Secondly, it’s uncertain whether it covers all instances of exclusion from subsidiary protection status. This is because such exclusion is possible for less serious offenses compared to refugee recognition. Notably, the qualification Directive allows for exclusion from subsidiary protection status on the grounds of a “serious crime,” or even any crime punishable by imprisonment in the relevant Member State.
Thirdly, one might argue about the judgment’s relevance, by analogy, to the revocation of refugee status due to criminal behavior or security risks, or to denying a residence permit or travel document on national security or public order grounds. In the latter scenario, the ECJ has ruled that a lower threshold applies.
Furthermore, the judgment might be pertinent to cases where a Member State aims to revoke citizenship (and consequently, EU citizenship) from an individual, potentially due to their actions as a “foreign fighter.”
Could the judgment even be relevant, by analogy, to “ordinary” EU citizens without any connection to refugee law? At first glance, this seems unlikely because the Court primarily focuses on the Refugee Convention’s exclusion clause. However, its willingness to consider exceptionally egregious past behavior as potentially outweighing an assessment of present threat and probable future conduct could be applicable to cases where an EU citizen has been convicted of crimes like child abuse, rape, murder, or terrorism.

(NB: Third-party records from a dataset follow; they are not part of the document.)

/-- From any state, a step of any command, or of none, keeps each of these, where it held of every core or parcel before: an array queue has at most 8 entries, a core has at most 32 copies in flight and at most 8 loads outstanding outside its local store, and a parcel's tile list is no longer than the capacity that CM_LAYOUT gives it. The reset state has them all: nothing waits in it. (R26, R78, R138, R169, R180) -/
def Obligations.StepKeepsBounds : Prop :=
  ∀ (s t : State), step s = .next t →
    ((∀ c, (s.core c).arr.queue.length ≤ 8) → ∀ c, (t.core c).arr.queue.length ≤ 8) ∧
    ((∀ c, (s.core c).copies.length ≤ 32) → ∀ c, (t.core c).copies.length ≤ 32) ∧
    ((∀ c, (s.core c).loadsOpen ≤ 8) → ∀ c, (t.core c).loadsOpen ≤ 8) ∧
    ((∀ p, (s.parcel p).tiles.length ≤ s.tileCap p.tract) → ∀ p, (t.parcel p).tiles.length ≤ t.tileCap p.tract)

/-- ADD, SUB, AND, OR, XOR, SHL, SHR, SRA, MUL, MULHU, MULHS, MIN, MAX, MINU, MAXU and EXTU, wherever the core issues them, answer the state in which g(rd) holds the operation's result of the operands as they were (g0 discards it), the PC is 4 on, and nothing else has changed. CLZ, with rs2 = 0, so writes the number of leading zeros of rs1, 32 when rs1 is 0, and POPC the number of its 1 bits. The instruction is the one that the words at the PC spell. (R40, R26) -/
def Obligations.ScalarRegisterResults : Prop :=
  (∀ q ∈ scalarOps, ∀ (i : Issue) (f : FmtR) (s : State), Ready s i 4 [.g f.rs1, .g f.rs2] → s.spells i (q.1 i f) = true →
    ∃ t : State, exec (q.1 i f) s = .next t ∧ WroteG s t i.core 4 f.rd (q.2 ((s.core i.core).getG f.rs1) ((s.core i.core).getG f.rs2))) ∧
  (∀ (i : Issue) (f : FmtR) (s : State), f.rs2 = 0 → Ready s i 4 [.g f.rs1] →
    (s.spells i (.clz i f) = true → ∃ t n, exec (.clz i f) s = .next t ∧ WroteG s t i.core 4 f.rd (BitVec.ofNat 32 n) ∧ n ≤ 32 ∧
      (∀ j, j < n → ((s.core i.core).getG f.rs1).getLsbD (31 - j) = false) ∧ (n < 32 → ((s.core i.core).getG f.rs1).getLsbD (31 - n) = true)) ∧
    (s.spells i (.popc i f) = true → ∃ t : State, exec (.popc i f) s = .next t ∧
      WroteG s t i.core 4 f.rd (BitVec.ofNat 32 ((List.finRange 32).countP (fun j => ((s.core i.core).getG f.rs1).getLsbD j.val)))))

/-- ADDI, ANDI, ORI, XORI, MULI, SHLI, SHRI and SRAI write the operation of rs1 and IMM8 (a shift admits IMM8 below 32); ADDI32, ANDI32, ORI32, XORI32 and MULI32, with IMM8 = 0, that of rs1 and IMM32; LI, with IMM8 and rs1 0, writes IMM32. The PC advances by the length of the instruction and nothing else changes. The instruction is the one that the words at the PC spell. (R40, R38) -/
def Obligations.ImmediateResults : Prop :=
  (∀ q ∈ immediateOps, ∀ (i : Issue) (f : FmtI) (s : State), q.2.1 f.imm8 = true → Ready s i 4 [.g f.rs1] →
    s.spells i (q.1 i f) = true → ∃ t : State, exec (q.1 i f) s = .next t ∧ WroteG s t i.core 4 f.rd (q.2.2 ((s.core i.core).getG f.rs1) f.imm8)) ∧
  (∀ q ∈ longOps, ∀ (i : Issue) (f : FmtIX) (s : State), f.imm8 = 0 → Ready s i 8 [.g f.rs1] →
    s.spells i (q.1 i f) = true → ∃ t : State, exec (q.1 i f) s = .next t ∧ WroteG s t i.core 8 f.rd (q.2 ((s.core i.core).getG f.rs1) f.imm32)) ∧
  (∀ (i : Issue) (f : FmtIX) (s : State), f.imm8 = 0 → f.rs1 = 0 → Ready s i 8 [] →
    s.spells i (.li i f) = true → ∃ t : State, exec (.li i f) s = .next t ∧ WroteG s t i.core 8 f.rd f.imm32)

/-- CEQ, CNE, CLT, CLTU, CGE and CGEU write pd with the compare of rs1 and rs2, or of rs1 and IMM32 in the extended form; PAND, POR, PXOR and PNOT write the operation of two or one predicates; p0 discards. The PC advances and nothing else changes. Slots that name a predicate hold at most 7. The instruction is the one that the words at the PC spell. (R40) -/
def Obligations.PredicateResults : Prop :=
  (∀ q ∈ compareOps, ∀ (i : Issue) (rd rs1 rs2 : BitVec 5) (s : State), rd.toNat < 8 → Ready s i 4 [.g rs1, .g rs2] →
    s.spells i (q.1 i { rd := rd, rs1 := rs1, rs2 := rs2, ext := none }) = true → ∃ t : State, exec (q.1 i { rd := rd, rs1 := rs1, rs2 := rs2, ext := none }) s = .next t ∧
      WroteP s t i.core 4 (rd.setWidth 3) (q.2 ((s.core i.core).getG rs1) ((s.core i.core).getG rs2))) ∧
  (∀ q ∈ compareOps, ∀ (i : Issue) (rd rs1 : BitVec 5) (imm : Word) (s : State), rd.toNat < 8 → Ready s i 8 [.g rs1] →
    s.spells i (q.1 i { rd := rd, rs1 := rs1, rs2 := 0, ext := some imm }) = true → ∃ t : State, exec (q.1 i { rd := rd, rs1 := rs1, rs2 := 0, ext := some imm }) s = .next t ∧
      WroteP s t i.core 8 (rd.setWidth 3) (q.2 ((s.core i.core).getG rs1) imm)) ∧
  (∀ q ∈ predicateOps, ∀ (i : Issue) (f : FmtR) (s : State), f.rd.toNat < 8 → f.rs1.toNat < 8 → f.rs2.toNat < 8 → Ready s i 4 [] →
    s.spells i (q.1 i f) = true → ∃ t : State, exec (q.1 i f) s = .next t ∧
      WroteP s t i.core 4 (f.rd.setWidth 3) (q.2 ((s.core i.core).getP (f.rs1.setWidth 3)) ((s.core i.core).getP (f.rs2.setWidth 3)))) ∧
  (∀ (i : Issue) (f : FmtR) (s : State), f.rd.toNat < 8 → f.rs1.toNat < 8 → f.rs2 = 0 → Ready s i 4 [] →
    s.spells i (.pnot i f) = true → ∃ t : State, exec (.pnot i f) s = .next t ∧ WroteP s t i.core 4 (f.rd.setWidth 3) (!(s.core i.core).getP (f.rs1.setWidth 3)))

/-- BR sets the PC to its own PC plus 4 times the signed OFF22; CALL does so too and writes its own PC plus 4 to a15; JMP sets the PC to a(rs1)[17:0], whose low two bits are 0, and lets the instruction buffer fetch anew. None of them checks whether the target lies in the program region: the target is checked when the instruction there is to execute. No other register, core or state changes. The instruction is the one that the words at the PC spell. (R41, R34, R56) -/
def Obligations.BranchResults : Prop :=
  ∀ (i : Issue) (s : State), Ready s i 4 [] →
    (∀ off : BitVec 22, s.spells i (.br i off) = true → ∃ t : State, exec (.br i off) s = .next t ∧ OnlyCore s t i.core ∧ KeptCore (s.core i.core) (t.core i.core) ∧
      SameRegs (s.core i.core) (t.core i.core) ∧ (t.core i.core).wait = none ∧
      ((t.core i.core).pc.toNat : Int) = (((s.core i.core).pc.toNat : Int) + 4 * off.toInt) % 2 ^ 18) ∧
    (∀ off : BitVec 22, s.spells i (.call i off) = true → ∃ t : State, exec (.call i off) s = .next t ∧ OnlyCore s t i.core ∧ KeptCore (s.core i.core) (t.core i.core) ∧
      ((t.core i.core).getA 15).toNat = (s.core i.core).pc.toNat + 4 ∧ (∀ r, r ≠ 15 → (t.core i.core).getA r = (s.core i.core).getA r) ∧
      (t.core i.core).g = (s.core i.core).g ∧ (t.core i.core).p = (s.core i.core).p ∧
      ((t.core i.core).pc.toNat : Int) = (((s.core i.core).pc.toNat : Int) + 4 * off.toInt) % 2 ^ 18) ∧
    (∀ f : FmtR, f.rd = 0 → f.rs2 = 0 → f.rs1.toNat < 16 → (s.core i.core).operandWait [.a (f.rs1.setWidth 4)] = none →
      ((s.core i.core).getA (f.rs1.setWidth 4)).toNat % 4 = 0 →
      s.spells i (.jmp i f) = true → ∃ t : State, exec (.jmp i f) s = .next t ∧ OnlyCore s t i.core ∧ KeptCore (s.core i.core) (t.core i.core) ∧
        SameRegs (s.core i.core) (t.core i.core) ∧ (t.core i.core).ibuf = [] ∧
        (t.core i.core).pc = ((s.core i.core).getA (f.rs1.setWidth 4)).setWidth 18)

This judgment reinforces the Court’s established pattern of disapproving criminality by EU citizens or their family members. Its concern for crime victims is particularly noticeable in this case. However, it strikes a dissonant chord by only referencing the victims of war criminals who are EU criminals residing in EU Member States. This perspective overlooks the potential existence of non-EU victims, including those seeking protection within a Member State and those residing in the war criminal’s country of origin if they are returned there. More precisely, it overlooks the surviving victims, as the return of war criminals would likely cast a long shadow over the memory of their victims.